#### REQUIRED ACTION
In the entries below, find the line with "have hbrought : e" and print exactly every line from there up to and including the line with "refine ⟨h, j, hh, hj, hswap, (b2n_eq_zero_or_one", with no other lines.

================

/-! ### Monitor messages, interrupts -/

@[simp] theorem Dev.mon_reg (d : Dev) (m : MonMsg) : (d.mon m).reg = d.reg := by
  unfold Dev.mon; split <;> rfl
@[simp] theorem Dev.mon_tm (d : Dev) (m : MonMsg) : (d.mon m).tm = d.tm := by
  unfold Dev.mon; split <;> rfl
@[simp] theorem Dev.mon_ig (d : Dev) (m : MonMsg) : (d.mon m).ig = d.ig := by
  unfold Dev.mon; split <;> rfl
@[simp] theorem Dev.mon_gb (d : Dev) (m : MonMsg) : (d.mon m).gb = d.gb := by
  unfold Dev.mon; split <;> rfl
@[simp] theorem Dev.mon_cm (d : Dev) (m : MonMsg) : (d.mon m).cm = d.cm := by
  unfold Dev.mon; split <;> rfl
@[simp] theorem Dev.mon_cw (d : Dev) (m : MonMsg) : (d.mon m).cw = d.cw := by
  unfold Dev.mon; split <;> rfl
@[simp] theorem Dev.mon_ag (d : Dev) (m : MonMsg) : (d.mon m).ag = d.ag := by
  unfold Dev.mon; split <;> rfl
@[simp] theorem Dev.mon_et (d : Dev) (m : MonMsg) : (d.mon m).et = d.et := by
  unfold Dev.mon; split <;> rfl
@[simp] theorem Dev.mon_lg (d : Dev) (m : MonMsg) : (d.mon m).lg = d.lg := by
  unfold Dev.mon; split <;> rfl
@[simp] theorem Dev.mon_si_thr (d : Dev) (m : MonMsg) : (d.mon m).si.thr = d.si.thr := by
  unfold Dev.mon; split <;> rfl
@[simp] theorem Dev.mon_si_thrC (d : Dev) (m : MonMsg) : (d.mon m).si.thrC = d.si.thrC := by
  unfold Dev.mon; split <;> rfl
@[simp] theorem Dev.mon_si_gref (d : Dev) (m : MonMsg) : (d.mon m).si.gref = d.si.gref := by
  unfold Dev.mon; split <;> rfl
@[simp] theorem Dev.mon_si_portOpen (d : Dev) (m : MonMsg) : (d.mon m).si.portOpen = d.si.portOpen := by
  unfold Dev.mon; split <;> rfl
@[simp] theorem Dev.mon_si_tap (d : Dev) (m : MonMsg) : (d.mon m).si.tap = d.si.tap := by
  unfold Dev.mon; split <;> rfl
@[simp] theorem Dev.mon_si_tapAt (d : Dev) (m : MonMsg) : (d.mon m).si.tapAt = d.si.tapAt := by
  unfold Dev.mon; split <;> rfl
@[simp] theorem Dev.mon_si_taps (d : Dev) (m : MonMsg) : (d.mon m).si.taps = d.si.taps := by
  unfold Dev.mon; split <;> rfl
@[simp] theorem Dev.mon_si_poses (d : Dev) (m : MonMsg) : (d.mon m).si.poses = d.si.poses := by
  unfold Dev.mon; split <;> rfl
@[simp] theorem Dev.mon_si_gs (d : Dev) (m : MonMsg) : (d.mon m).si.gs = d.si.gs := by
  unfold Dev.mon; split <;> rfl
@[simp] theorem Dev.mon_si_wx (d : Dev) (m : MonMsg) : (d.mon m).si.wx = d.si.wx := by
  unfold Dev.mon; split <;> rfl
@[simp] theorem Dev.mon_si_wy (d : Dev) (m : MonMsg) : (d.mon m).si.wy = d.si.wy := by
  unfold Dev.mon; split <;> rfl
@[simp] theorem Dev.mon_si_await (d : Dev) (m : MonMsg) : (d.mon m).si.await = d.si.await := by
  unfold Dev.mon; split <;> rfl
@[simp] theorem Dev.mon_si_fresh (d : Dev) (m : MonMsg) : (d.mon m).si.fresh = d.si.fresh := by
  unfold Dev.mon; split <;> rfl
@[simp] theorem Dev.mon_si_gsUpset (d : Dev) (m : MonMsg) : (d.mon m).si.gsUpset = d.si.gsUpset := by
  unfold Dev.mon; split <;> rfl
@[simp] theorem Dev.mon_si_gsAt (d : Dev) (m : MonMsg) : (d.mon m).si.gsAt = d.si.gsAt := by
  unfold Dev.mon; split <;> rfl
@[simp] theorem Dev.mon_si_sweep (d : Dev) (m : MonMsg) : (d.mon m).si.sweep = d.si.sweep := by
  unfold Dev.mon; split <;> rfl
@[simp] theorem Dev.mon_si_bnds (d : Dev) (m : MonMsg) : (d.mon m).si.bnds = d.si.bnds := by
  unfold Dev.mon; split <;> rfl
@[simp] theorem Dev.mon_si_entry (d : Dev) (m : MonMsg) : (d.mon m).si.entry = d.si.entry := by
  unfold Dev.mon; split <;> rfl
@[simp] theorem Dev.mon_si_biv (d : Dev) (m : MonMsg) : (d.mon m).si.biv = d.si.biv := by
  unfold Dev.mon; split <;> rfl
@[simp] theorem Dev.mon_si_doubts (d : Dev) (m : MonMsg) : (d.mon m).si.doubts = d.si.doubts := by
  unfold Dev.mon; split <;> rfl
@[simp] theorem Dev.mon_si_serveAll (d : Dev) (m : MonMsg) : (d.mon m).si.serveAll = d.si.serveAll := by
  unfold Dev.mon; split <;> rfl
@[simp] theorem Dev.mon_si_serve (d : Dev) (m : MonMsg) : (d.mon m).si.serve = d.si.serve := by
  unfold Dev.mon; split <;> rfl
@[simp] theorem Dev.mon_si_latched (d : Dev) (m : MonMsg) : (d.mon m).si.latched = d.si.latched := by
  unfold Dev.mon; split <;> rfl
@[simp] theorem Dev.mon_si_permanent (d : Dev) (m : MonMsg) : (d.mon m).si.permanent = d.si.permanent := by
  unfold Dev.mon; split <;> rfl
@[simp] theorem Dev.mon_si_bivFail (d : Dev) (m : MonMsg) : (d.mon m).si.bivFail = d.si.bivFail := by
  unfold Dev.mon; split <;> rfl
@[simp] theorem Dev.mon_si_fatal (d : Dev) (m : MonMsg) : (d.mon m).si.fatal = d.si.fatal := by
  unfold Dev.mon; split <;> rfl
@[simp] theorem Dev.mon_si_cause (d : Dev) (m : MonMsg) : (d.mon m).si.cause = d.si.cause := by
  unfold Dev.mon; split <;> rfl
@[simp] theorem Dev.mon_si_restarting (d : Dev) (m : MonMsg) : (d.mon m).si.restarting = d.si.restarting := by
  unfold Dev.mon; split <;> rfl
@[simp] theorem Dev.mon_si_hist (d : Dev) (m : MonMsg) : (d.mon m).si.hist = d.si.hist := by
  unfold Dev.mon; split <;> rfl
@[simp] theorem Dev.mon_si_perDoubt (d : Dev) (m : MonMsg) : (d.mon m).si.perDoubt = d.si.perDoubt := by
  unfold Dev.mon; split <;> rfl
@[simp] theorem Dev.mon_si_perClean (d : Dev) (m : MonMsg) : (d.mon m).si.perClean = d.si.perClean := by
  unfold Dev.mon; split <;> rfl
@[simp] theorem Dev.mon_si_clean (d : Dev) (m : MonMsg) : (d.mon m).si.clean = d.si.clean := by
  unfold Dev.mon; split <;> rfl
@[simp] theorem Dev.mon_si_recov (d : Dev) (m : MonMsg) : (d.mon m).si.recov = d.si.recov := by
  unfold Dev.mon; split <;> rfl
@[simp] theorem Dev.mon_si_requests (d : Dev) (m : MonMsg) : (d.mon m).si.requests = d.si.requests := by
  unfold Dev.mon; split <;> rfl
@[simp] theorem Dev.mon_si_time (d : Dev) (m : MonMsg) : (d.mon m).si.time = d.si.time := by
  unfold Dev.mon; split <;> rfl
@[simp] theorem Dev.mon_si_lastRule (d : Dev) (m : MonMsg) : (d.mon m).si.lastRule = d.si.lastRule := by
  unfold Dev.mon; split <;> rfl
@[simp] theorem Dev.mon_si_lastTile (d : Dev) (m : MonMsg) : (d.mon m).si.lastTile = d.si.lastTile := by
  unfold Dev.mon; split <;> rfl
@[simp] theorem Dev.mon_si_lastAll (d : Dev) (m : MonMsg) : (d.mon m).si.lastAll = d.si.lastAll := by
  unfold Dev.mon; split <;> rfl
@[simp] theorem Dev.mon_si_lastStroke (d : Dev) (m : MonMsg) : (d.mon m).si.lastStroke = d.si.lastStroke := by
  unfold Dev.mon; split <;> rfl
@[simp] theorem Dev.mon_si_tracks (d : Dev) (m : MonMsg) : (d.mon m).si.tracks = d.si.tracks := by
  unfold Dev.mon; split <;> rfl
@[simp] theorem Dev.mon_si_ww (d : Dev) (m : MonMsg) : (d.mon m).si.ww = d.si.ww := by
  unfold Dev.mon; split <;> rfl
@[simp] theorem Dev.mon_si_cnt (d : Dev) (m : MonMsg) : (d.mon m).si.cnt = d.si.cnt := by
  unfold Dev.mon; split <;> rfl
@[simp] theorem Dev.mon_si_wins (d : Dev) (m : MonMsg) : (d.mon m).si.wins = d.si.wins := by
  unfold Dev.mon; split <;> rfl
@[simp] theorem Dev.mon_si_gpts (d : Dev) (m : MonMsg) : (d.mon m).si.gpts = d.si.gpts := by
  unfold Dev.mon; split <;> rfl
@[simp] theorem Dev.mon_si_gcrc (d : Dev) (m : MonMsg) : (d.mon m).si.gcrc = d.si.gcrc := by
  unfold Dev.mon; split <;> rfl
@[simp] theorem Dev.mon_si_gprev (d : Dev) (m : MonMsg) : (d.mon m).si.gprev = d.si.gprev := by
  unfold Dev.mon; split <;> rfl
@[simp] theorem Dev.mon_si_verdictAt (d : Dev) (m : MonMsg) : (d.mon m).si.verdictAt = d.si.verdictAt := by
  unfold Dev.mon; split <;> rfl
@[simp] theorem Dev.mon_si_thOk (d : Dev) (m : MonMsg) : (d.mon m).si.thOk = d.si.thOk := by
  unfold Dev.mon; split <;> rfl
@[simp] theorem Dev.mon_si_muted (d : Dev) (m : MonMsg) : (d.mon m).si.muted = d.si.muted := by
  unfold Dev.mon; split <;> rfl
@[simp] theorem Dev.mon_si_latchReq (d : Dev) (m : MonMsg) : (d.mon m).si.latchReq = d.si.latchReq := by
  unfold Dev.mon; split <;> rfl
@[simp] theorem Dev.mon_si_permReq (d : Dev) (m : MonMsg) : (d.mon m).si.permReq = d.si.permReq := by
  unfold Dev.mon; split <;> rfl
@[simp] theorem Dev.mon_si_firstFailed (d : Dev) (m : MonMsg) : (d.mon m).si.firstFailed = d.si.firstFailed := by
  unfold Dev.mon; split <;> rfl
@[simp] theorem Dev.mon_si_sel (d : Dev) (m : MonMsg) : (d.mon m).si.sel = d.si.sel := by
  unfold Dev.mon; split <;> rfl
@[simp] theorem Dev.mon_si_tested (d : Dev) (m : MonMsg) : (d.mon m).si.tested = d.si.tested := by
  unfold Dev.mon; split <;> rfl
@[simp] theorem Dev.mon_si_running (d : Dev) (m : MonMsg) : (d.mon m).si.running = d.si.running := by
  unfold Dev.mon; split <;> rfl
@[simp] theorem Dev.mon_si_pin (d : Dev) (m : MonMsg) : (d.mon m).si.pin = d.si.pin := by
  unfold Dev.mon; split <;> rfl
@[simp] theorem Dev.mon_si_maint (d : Dev) (m : MonMsg) : (d.mon m).si.maint = d.si.maint := by
  unfold Dev.mon; split <;> rfl
@[simp] theorem Dev.mon_si_pllLost (d : Dev) (m : MonMsg) : (d.mon m).si.pllLost = d.si.pllLost := by
  unfold Dev.mon; split <;> rfl
@[simp] theorem Dev.mon_flt (d : Dev) (m : MonMsg) : (d.mon m).flt = d.flt := by
  unfold Dev.mon; split <;> rfl
@[simp] theorem Dev.mon_rl (d : Dev) (m : MonMsg) : (d.mon m).rl = d.rl := by
  unfold Dev.mon; split <;> rfl
@[simp] theorem Dev.mon_hi (d : Dev) (m : MonMsg) : (d.mon m).hi = d.hi := by
  unfold Dev.mon; split <;> rfl
@[simp] theorem Dev.mon_xs (d : Dev) (m : MonMsg) : (d.mon m).xs = d.xs := by
  unfold Dev.mon; split <;> rfl
@[simp] theorem Dev.mon_bt (d : Dev) (m : MonMsg) : (d.mon m).bt = d.bt := by
  unfold Dev.mon; split <;> rfl
@[simp] theorem Dev.mon_pm (d : Dev) (m : MonMsg) : (d.mon m).pm = d.pm := by
  unfold Dev.mon; split <;> rfl
@[simp] theorem Dev.mon_mem (d : Dev) (m : MonMsg) : (d.mon m).mem = d.mem := by
  unfold Dev.mon; split <;> rfl
@[simp] theorem Dev.mon_out (d : Dev) (m : MonMsg) : (d.mon m).out = d.out := by
  unfold Dev.mon; split <;> rfl
@[simp] theorem Dev.mon_free (d : Dev) (m : MonMsg) : (d.mon m).free = d.free := by
  unfold Dev.mon; split <;> rfl
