/-- Settles O22: a FILL that is taken schedules its reads behind those that the core has ahead, and the passage of its own
cycle makes the first of them alone. -/
theorem fillSchedulesItsReads : Obligations.FillSchedulesItsReads := by
  intro s p g array half base inc layout stride ecc off c d now k lay st ts hexec hes hoff hready
  have hrun : (s.dev.pstoreCorr c p.cyc p.corr).runs c p.cyc = true := by
    rw [Dev.runs_pstoreCorr]
    exact (Dev.executes_cases rfl hexec).2
  have hnow : (s.dev.pstoreCorr c p.cyc p.corr).absCyc c p.cyc = now := s.dev.absCyc_pstoreCorr p
  have hcame := (s.dev.pstoreCorr c p.cyc p.corr).cameTo_issued c p.cyc now base.toNat 1 0 inc
  obtain ⟨e, he⟩ : ∃ e, ((s.dev.pstoreCorr c p.cyc p.corr).sync c now).issued c p.cyc = e := ⟨_, rfl⟩
  have hbrought : e = d.setCrew (c / 8) { d.crew (c / 8) with late := some p.cyc } := he.symm.trans (s.dev.issued_sync_eq p)
  have hcore : e.core c = k := by rw [hbrought, Dev.core_setCrew]
  have hreg : e.reg = d.reg := by rw [hbrought, Dev.setCrew_reg]
  have hmem : e.mem = d.mem := by rw [hbrought, Dev.setCrew_mem]
  rw [he] at hcame
  clear_value d now
  have harr : ∀ x ∈ ts, x.1 = array.toNat := fun x hx => CoreChk.fst_of_mem_targets array.isLt hx
  have hfillReady : e.fillReady c array.toNat half.toNat off lay st := by
    unfold Dev.fillReady
    rw [hcore]
    intro x hx
    obtain ⟨h, j, hh, hj, hswap, hlines, hgrans⟩ := hready x hx
    rw [harr x hx] at hj hswap
    refine ⟨h, j, hh, hj, hswap, (b2n_eq_zero_or_one layout).imp_right hlines, ?_⟩
    simpa only [Dev.powered, Dev.rd, hreg] using hgrans
  have hfill := fillOp_of_ready (inc := inc) (es := ecc) hrun hnow he (hcore ▸ hoff) hfillReady
  refine ⟨_, (exec_fill hexec).trans (congrArg (fun n => Host.Outcome.next
    { s with dev := s.dev.commit { cw := true, lg := true, mem := true } n }) hfill), ?_, ?_⟩
  · rw [Dev.commit_mem]
    exact (Dev.mem_sync_fillIssue hes hcame).trans ((Dev.mem_of_schedView (e.schedView_arStep ..)).trans hmem)
  · intro x hx h j hh hj
    rw [harr x hx] at hj ⊢
    have hjob : (h, j) ∈ (e.core c).fillJobs array.toNat half.toNat := by
      rw [hcore]
      exact CoreChk.mem_fillJobs.2 ⟨x, hx, hh, hj⟩
    rw [Dev.core_commit _ _ _ _ rfl, Dev.vol_commit _ _ _ _ rfl]
    have hone : ∀ q ∈ (e.core c).fillJobs array.toNat half.toNat,
        tgtNo array.toNat q.1 = tgtNo array.toNat h → q.2 = j := by
      intro q hq hqt
      obtain ⟨-, -, -, hpend⟩ := CoreChk.mem_fillJobs.1 hq
      rw [hqt, hcore] at hpend
      exact Option.some.inj (hpend.symm.trans hj)
    exact ⟨Dev.fillEnd_sync_fillIssue hes hcame hjob hone, fun r h0 hr => Dev.mem_reads_sync_fillIssue hes hcame hjob h0 hr⟩
end

section
/-! SUPPORT. A wave that a rollback has overtaken, and how it lands (R126, R352). -/
namespace Sys2Proof.Machine

/-- The job of entry 127 of array 3. -/
def tagJob : Job := { no := 9 }

/-- A wave of that job in flight, for column 0 of the entry, due in cycle 5. -/
def flyingWave : Wave :=
  { due := 5, arr := 3, half := 0, entry := 127, add := false, vals := [(0, 8)], jobs := [tagJob] }

/-- An operational device after a rollback that has overtaken the wave, so that it lands as a dummy wave (R352); the
checkpoint's entry is the job's. -/
def waveOvertaken : State :=
  { State.reset with
    dev :=
      { State.reset.dev with
        tm := { State.reset.dev.tm with op := true }
        bt := { State.reset.dev.bt with placed := true, locked := true }
        cw :=
          { State.reset.dev.cw with
            cores := [(0, { tag := [(256 * 3 + 127, some tagJob)] })]
            vol := [(0, CoreVol.rolled { waves := [flyingWave] })] } } }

================

#### ANSWER SPACE
  have hbrought : e = d.setCrew (c / 8) { d.crew (c / 8) with late := some p.cyc } := he.symm.trans (s.dev.issued_sync_eq p)
  have hcore : e.core c = k := by rw [hbrought, Dev.core_setCrew]
  have hreg : e.reg = d.reg := by rw [hbrought, Dev.setCrew_reg]
  have hmem : e.mem = d.mem := by rw [hbrought, Dev.setCrew_mem]
  rw [he] at hcame
  clear_value d now
  have harr : ∀ x ∈ ts, x.1 = array.toNat := fun x hx => CoreChk.fst_of_mem_targets array.isLt hx
  have hfillReady : e.fillReady c array.toNat half.toNat off lay st := by
    unfold Dev.fillReady
    rw [hcore]
    intro x hx
    obtain ⟨h, j, hh, hj, hswap, hlines, hgrans⟩ := hready x hx
    rw [harr x hx] at hj hswap
    refine ⟨h, j, hh, hj, hswap, (b2n_eq_zero_or_one layout).imp_right hlines, ?_⟩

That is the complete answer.